Her father has recovered, and Marius races forward, pulling a crossbow from his hip. The arms fly out automatically as part of his draw. In one fluid motion, he’s readied a bolt with sigils etched onto it—a projectile engineered to cause the most harm to a dragon.

“Don’t!” I can’t stop myself.

He fires.

He shoots at his own daughter. The bolt is deflected by a wave of her wing that’s almost followed by a swipe of her claw.

But she halts. Saipha’s massive head turns to her father, and I can see her draconic eyes widen.

For a second, slits are pupils.
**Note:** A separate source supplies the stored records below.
/-- The reset state with the pc at `pc` and `bytes` in memory from there up. -/
def at_ (pc : Nat) (bytes : List Byte) : State :=
  { State.reset with
    pc := BitVec.ofNat 8 pc
    mem := (bytes.zipIdx pc).foldl (fun m p => m.put p.2 p.1) [] }

/-- The state an answer gives, if it gives one. -/
def after : Host.Outcome State Fault Refusal → Option State
  | .next s => some s
  | .fault _ => none
  | .refused _ => none

theorem of_after {o : Host.Outcome State Fault Refusal} {t : State} (h : after o = some t) : o = .next t := by
  cases o <;> simp_all [after]

/-! ### WellFormed refuses each ill-formed term (R66) -/

theorem test_wf_ldi_a : ¬ (Instr.ldi 8 0).WellFormed := by decide
theorem test_wf_prn_a : ¬ (Instr.prn 255).WellFormed := by decide
theorem test_wf_mul_a : ¬ (Instr.mul 8 0).WellFormed := by decide
theorem test_wf_mul_b : ¬ (Instr.mul 0 8).WellFormed := by decide
theorem test_wf_add_a : ¬ (Instr.add 8 0).WellFormed := by decide
theorem test_wf_add_b : ¬ (Instr.add 0 8).WellFormed := by decide
theorem test_wf_legal : (Instr.ldi 7 200).WellFormed ∧ (Instr.mul 7 7).WellFormed ∧ Instr.hlt.WellFormed := by decide

/-! ### Decoding: words written out bit by bit from R59 and R60 -/

theorem test_decode_ldi : decode Config.spec 0b10000010 [0b00000101, 0b11111111] = .ok (.ldi 5 255, []) := by decide
theorem test_decode_prn : decode Config.spec 0b01000111 [0b00000100] = .ok (.prn 4, []) := by decide
theorem test_decode_mul : decode Config.spec 0b10100010 [0b00000001, 0b00000110] = .ok (.mul 1 6, []) := by decide
theorem test_decode_add : decode Config.spec 0b10100000 [0b00000001, 0b00000110] = .ok (.add 1 6, []) := by decide
theorem test_decode_hlt : decode Config.spec 0b00000001 [] = .ok (.hlt, []) := by decide

/-- V5, V7 to V11: the refusals beside the nearest accepted bytes. -/
theorem test_decode_refusals :
    ([0x00, 0xFF, 0x02, 0x83, 0x46, 0xA3, 0xA1, 0xC2, 0x07, 0xE2, 0xE0, 0x41] : List Byte).all
      (fun b => (decodeOpcode Config.spec b).isNone) ∧ decodeOpcode Config.withoutAdd 0xA0 = none := by decide

theorem test_decode_missing : decode Config.spec 0xA2 [9] = .error (.operandMissing 2) := by decide

/-- The table's numbering: the first byte is the lowest. -/
theorem test_table_words :
    decodeTableWord 24 0x010082 = some (.ldi 0 1) ∧ decodeTableWord 16 0x0647 = some (.prn 6) ∧
    decodeTableWord 24 0x0302A2 = some (.mul 2 3) ∧ decodeTableWord 24 0x0302A0 = some (.add 2 3) ∧
    decodeTableWord 8 0x01 = some .hlt ∧ decodeTableWord 8 0x00 = none := by decide

/-! ### One step each -/

/-- V15: register 6 is overwritten, the pc is 3. -/
theorem test_ldi_r6 : after (step (at_ 0 [0x82, 0x06, 0x00])) =
    some { at_ 0 [0x82, 0x06, 0x00] with x := #v[0, 0, 0, 0, 0, 0, 0, 0], pc := 3 } := by decide +kernel

/-- V48: LDI ending at 255 writes, and faults. -/
theorem test_ldi_at_253 : after (step (at_ 253 [0x82, 0x01, 0x07])) =
    some { at_ 253 [0x82, 0x01, 0x07] with
      x := #v[0, 7, 0, 0, 0, 0, 244, 0], fault := some ⟨.memBoundsFetch, 256, 0x82⟩ } := by decide +kernel

/-- V20: PRN of register 6 at reset prints 244. -/
theorem test_prn_r6 : after (step (at_ 0 [0x47, 0x06])) =
    some { at_ 0 [0x47, 0x06] with out := [244], pc := 2 } := by decide +kernel

/-- V46: PRN at 255 emits nothing. -/
theorem test_prn_at_255 : after (step (at_ 255 [0x47])) =
    some { at_ 255 [0x47] with fault := some ⟨.memBoundsOperand, 256, 0x47⟩ } := by decide +kernel

/-- V35: 3 times 244 is 732, which is 220 modulo 256. -/
theorem test_mul_r0_r6 :
    (after (step { at_ 6 [0xA2, 0x00, 0x06] with x := #v[3, 0, 0, 0, 0, 0, 244, 0] })).map (fun t => (t.x, t.pc)) =
      some (#v[220, 0, 0, 0, 0, 0, 244, 0], 9) := by decide +kernel

/-- V33: the same register twice is its square. -/
theorem test_mul_square :
    (after (step { at_ 0 [0xA2, 0x03, 0x03] with x := #v[0, 0, 0, 12, 0, 0, 0, 0] })).map (fun t => t.x) =
      some #v[0, 0, 0, 144, 0, 0, 0, 0] := by decide +kernel

/-- V39e: 244 plus 144 is 388, which is 132 modulo 256; the source register keeps its value. -/
theorem test_add_r6_r3 :
    (after (step { at_ 0 [0xA0, 0x06, 0x03] with x := #v[0, 0, 0, 144, 0, 0, 244, 0] })).map (fun t => (t.x, t.pc)) =
      some (#v[0, 0, 0, 144, 0, 0, 132, 0], 3) := by decide +kernel

/-- V44: without ADD the byte 0xA0 is an unrecognised opcode. -/
theorem test_add_not_fetchable : after (stepWith Config.withoutAdd (at_ 6 [0xA0])) =
    some { at_ 6 [0xA0] with fault := some ⟨.unrecognizedOpcode, 6, 0xA0⟩ } := by decide +kernel

/-- V39f: HLT alone. -/
theorem test_hlt : after (step (at_ 0 [0x01])) = some { at_ 0 [0x01] with running := false, pc := 1 } := by decide +kernel

/-- V39h: HLT at 255 leaves the pc. -/
theorem test_hlt_at_255 : after (step (at_ 255 [0x01])) = some { at_ 255 [0x01] with running := false } := by decide +kernel

/-! ### Faults and their priority -/

/-- V40: the empty program. -/
theorem test_reset_step : after (step State.reset) =
    some { State.reset with fault := some ⟨.unrecognizedOpcode, 0, 0⟩ } := by decide +kernel

/-- V45: the operand bounds come before the register check. -/
theorem test_bounds_before_register : after (step (at_ 254 [0xA2, 0x09])) =
    some { at_ 254 [0xA2, 0x09] with fault := some ⟨.memBoundsOperand, 256, 0xA2⟩ } := by decide +kernel

/-- V50: operand `a` is reported, not `b`. -/
theorem test_a_before_b : after (step (at_ 0 [0xA2, 0x09, 0x09])) =
    some { at_ 0 [0xA2, 0x09, 0x09] with fault := some ⟨.regBounds, 1, 9⟩ } := by decide +kernel

/-- V51: an illegal `b` leaves register `a`. -/
theorem test_illegal_b : after (step (at_ 0 [0xA2, 0x00, 0x09])) =
    some { at_ 0 [0xA2, 0x00, 0x09] with fault := some ⟨.regBounds, 2, 9⟩ } := by decide +kernel

/-- V49: the register check of a PRN at 253. -/
theorem test_prn_illegal : after (step (at_ 253 [0x47, 0x09])) =
    some { at_ 253 [0x47, 0x09] with fault := some ⟨.regBounds, 254, 9⟩ } := by decide +kernel

/-- R96: the codes 1 to 4. -/
theorem test_fault_codes :
    [FaultCause.unrecognizedOpcode, .memBoundsOperand, .memBoundsFetch, .regBounds].map FaultCause.code =
      [1, 2, 3, 4] := by decide

/-! ### Output text, load port, placing an instruction -/

/-- R87: the stream 0, 255, 7. -/
theorem test_text : outputText Config.spec [0, 255, 7] = ['0', '\n', '2', '5', '5', '\n', '7', '\n'] := by decide

/-- R117: a load from address 0 up, in canonical form. -/
theorem test_launch : after (launch [0x47, 0x00, 0x01]) =
    some { State.reset with mem := [(0, 0x47), (2, 0x01)] } := by decide +kernel

theorem test_load_refused : State.reset.loadWrite 256 1 = .refused (.loadBounds 256) := rfl

/-- R120: the port is open after a load and closed after one step of a run, halted (R115) or not. -/
theorem test_load_phases :
    (at_ 0 [0x47, 0x00]).loadOpen = true ∧
    ((after (step (at_ 0 [0x47, 0x00]))).map fun t => t.loadOpen) = some false ∧
    ((after (step (at_ 0 [0x01]))).map fun t => t.loadOpen) = some false := by decide +kernel

theorem test_with_fetch_word : after (step (State.reset.withFetchWord 24 0x2A0782)) =
    some { State.reset with
      x := #v[0, 0, 0, 0, 0, 0, 244, 42], pc := 3, mem := [(0, 0x82), (1, 0x07), (2, 0x2A)] } := by decide +kernel

/-! ### Witnesses: states and operands that meet the hypotheses of each statement -/

theorem witness_StepRunsTheDecodedInstruction :
    (at_ 253 [0xA2, 1, 2]).enabled = true ∧
    decode Config.spec ((at_ 253 [0xA2, 1, 2]).mem.cell 253)
      ((List.range (255 - 253)).map fun k => (at_ 253 [0xA2, 1, 2]).mem.cell (253 + 1 + k)) = .ok (.mul 1 2, []) := by
  decide +kernel

theorem witness_StepNotEnabledChangesNothing :
    (State.reset.stop.running = false) ∧ (State.reset.raise .regBounds 1 9).fault ≠ none := by decide

theorem witness_LdiLoadsTheWholeImmediate :
    (7 : Byte).toNat = (7 : Fin 8).val ∧ (at_ 252 []).pc.toNat + 3 ≤ 255 ∧
    (200 : Byte) ∈ (Instr.ldi 7 200).operandBytes := by decide

theorem witness_PrnEmitsTheRegister :
    (0 : Byte).toNat = (0 : Fin 8).val ∧ (at_ 253 []).pc.toNat + 2 ≤ 255 := by decide

theorem witness_MulWritesTheProduct :
    (7 : Byte).toNat = (7 : Fin 8).val ∧ (0 : Byte).toNat = (0 : Fin 8).val ∧
    (at_ 252 []).pc.toNat + 3 ≤ 255 := by decide

theorem witness_AddWritesTheSum :
    (6 : Byte).toNat = (6 : Fin 8).val ∧ (6 : Byte).toNat = (6 : Fin 8).val ∧
    (at_ 0 []).pc.toNat + 3 ≤ 255 := by decide

theorem witness_MulOperandsCommute :
    (6 : Byte).toNat = (6 : Fin 8).val ∧ (1 : Byte).toNat = (1 : Fin 8).val ∧
    (at_ 252 []).pc.toNat + 3 ≤ 255 := by decide

theorem witness_SizeIsOnePlusOperandCount :
    (Instr.mul 1 2).opcode.byte = (Instr.mul 200 7).opcode.byte := by decide

theorem witness_PcAdvancesByTheSize_completes :
    (Instr.ldi 7 0).WellFormed ∧ (at_ 252 []).pc.toNat + (Instr.ldi 7 0).size ≤ 255 := by decide

theorem witness_PcAdvancesByTheSize_moves :
    exec .hlt (at_ 254 [0x01]) = .next { at_ 254 [0x01] with running := false, pc := 255 } ∧
    stepWith Config.spec (at_ 254 [0x01]) = .next { at_ 254 [0x01] with running := false, pc := 255 } ∧
    (255 : Byte) ≠ (at_ 254 [0x01]).pc :=
  ⟨of_after (by decide +kernel), of_after (by decide +kernel), by decide +kernel⟩

theorem witness_InstructionEndingAt255TakesEffectAndFaults :
    (7 : Byte).toNat = (7 : Fin 8).val ∧ (0 : Byte).toNat = (0 : Fin 8).val ∧
    (at_ 253 []).pc.toNat = 253 ∧ (at_ 254 []).pc.toNat = 254 := by decide

theorem witness_MissingOperandFaults_step :
    (at_ 254 [0x82, 7]).enabled = true ∧
    decodeOpcode Config.spec ((at_ 254 [0x82, 7]).mem.cell (at_ 254 [0x82, 7]).pc.toNat) = some .ldi ∧
    255 < (at_ 254 [0x82, 7]).pc.toNat + Opcode.ldi.operandCount := by decide +kernel

theorem witness_MissingOperandFaults_exec :
    256 < (at_ 254 []).pc.toNat + (Instr.add 0 0).size ∧ 256 < (at_ 255 []).pc.toNat + (Instr.prn 0).size := by decide

theorem witness_UnrecognisedOpcodeFaults :
    (at_ 255 [0x09]).enabled = true ∧
    decodeOpcode Config.spec ((at_ 255 [0x09]).mem.cell (at_ 255 [0x09]).pc.toNat) = none := by decide +kernel

theorem witness_IllegalRegisterFaults :
    7 < (8 : Byte).toNat ∧ (7 : Byte).toNat ≤ 7 ∧ (at_ 253 []).pc.toNat + 2 ≤ 255 ∧
    (at_ 254 []).pc.toNat + 1 ≤ 255 := by decide

/-- A fault before the execute action, and one after it. -/
theorem witness_FaultsArePrecise :
    (at_ 253 [0x47, 9]).enabled = true ∧
    stepWith Config.spec (at_ 253 [0x47, 9]) =
      .next ((at_ 253 [0x47, 9]).latch ⟨.regBounds, 254, 9⟩) ∧
    (at_ 254 [0x47, 6]).enabled = true ∧
    stepWith Config.spec (at_ 254 [0x47, 6]) =
      .next (((at_ 254 [0x47, 6]).emit 244).latch ⟨.memBoundsFetch, 256, 0x47⟩) :=
  ⟨by decide +kernel, of_after (by decide +kernel), by decide +kernel, of_after (by decide +kernel)⟩

/-- The highest place of a listing of three bytes and of one byte, and two different registers. -/
theorem witness_ListingBytesRunAsTheInstruction :
    (at_ 253 [0xA0, 6, 1]).enabled = true ∧ Instr.Fetchable Config.spec (.add 6 1) ∧
    (at_ 253 [0xA0, 6, 1]).pc.toNat + (Instr.add 6 1).size ≤ 256 ∧
    (∀ k, (h : k < (encode (.add 6 1)).length) →
      (at_ 253 [0xA0, 6, 1]).mem.cell ((at_ 253 [0xA0, 6, 1]).pc.toNat + k) = (encode (.add 6 1))[k]) ∧
    (at_ 255 [0x01]).pc.toNat + Instr.hlt.size ≤ 256 ∧ (at_ 255 [0x01]).mem.cell 255 = 0x01 ∧
    (6 : Byte).toNat = (6 : Fin 8).val ∧ (1 : Byte).toNat = (1 : Fin 8).val ∧ (1 : Fin 8) ≠ 6 := by
  decide +kernel

theorem witness_AddFetchableDecidesTheByteA0 :
    (at_ 253 [0xA0, 1, 2]).enabled = true ∧
    (at_ 253 [0xA0, 1, 2]).mem.cell (at_ 253 [0xA0, 1, 2]).pc.toNat = 0xA0 ∧
    (at_ 253 [0xA0, 1, 2]).pc.toNat ≤ 253 ∧
    Config.spec.addFetchable = true ∧ Config.withoutAdd.addFetchable = false := by decide +kernel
Blue irises seem greener.

He must see it, too, because he stops, frozen to the spot.

Your daughter is still in there, I want to say. But Lucan speaks before I can.

“Isola, pull yourself together.” Lucan shakes me, half dragging me back. I fight him. “That’s a dragon.”

“That’s my friend.”

“You’re dead if they hear you say that.” The words are harsh. Yet, somehow, I continue to ignore them even when I know he’s absolutely right—when for my own good, I should let him pull me away.

“I can’t leave her.” I lock eyes with his, showing I’m not backing down. “I can’t. I made a promise to her—to all of Vinguard! I’m supposed to be everyone’s savior, but what good am I if I can’t even save my friend?”

“Steady. Aim. Fire!”

The knights unleash another barrage on the dragon. Saipha snarls, spinning, using her frost-covered wings to deflect the attacks. She retaliates with a roar that sprays icy breath on the upper ring of the stadium.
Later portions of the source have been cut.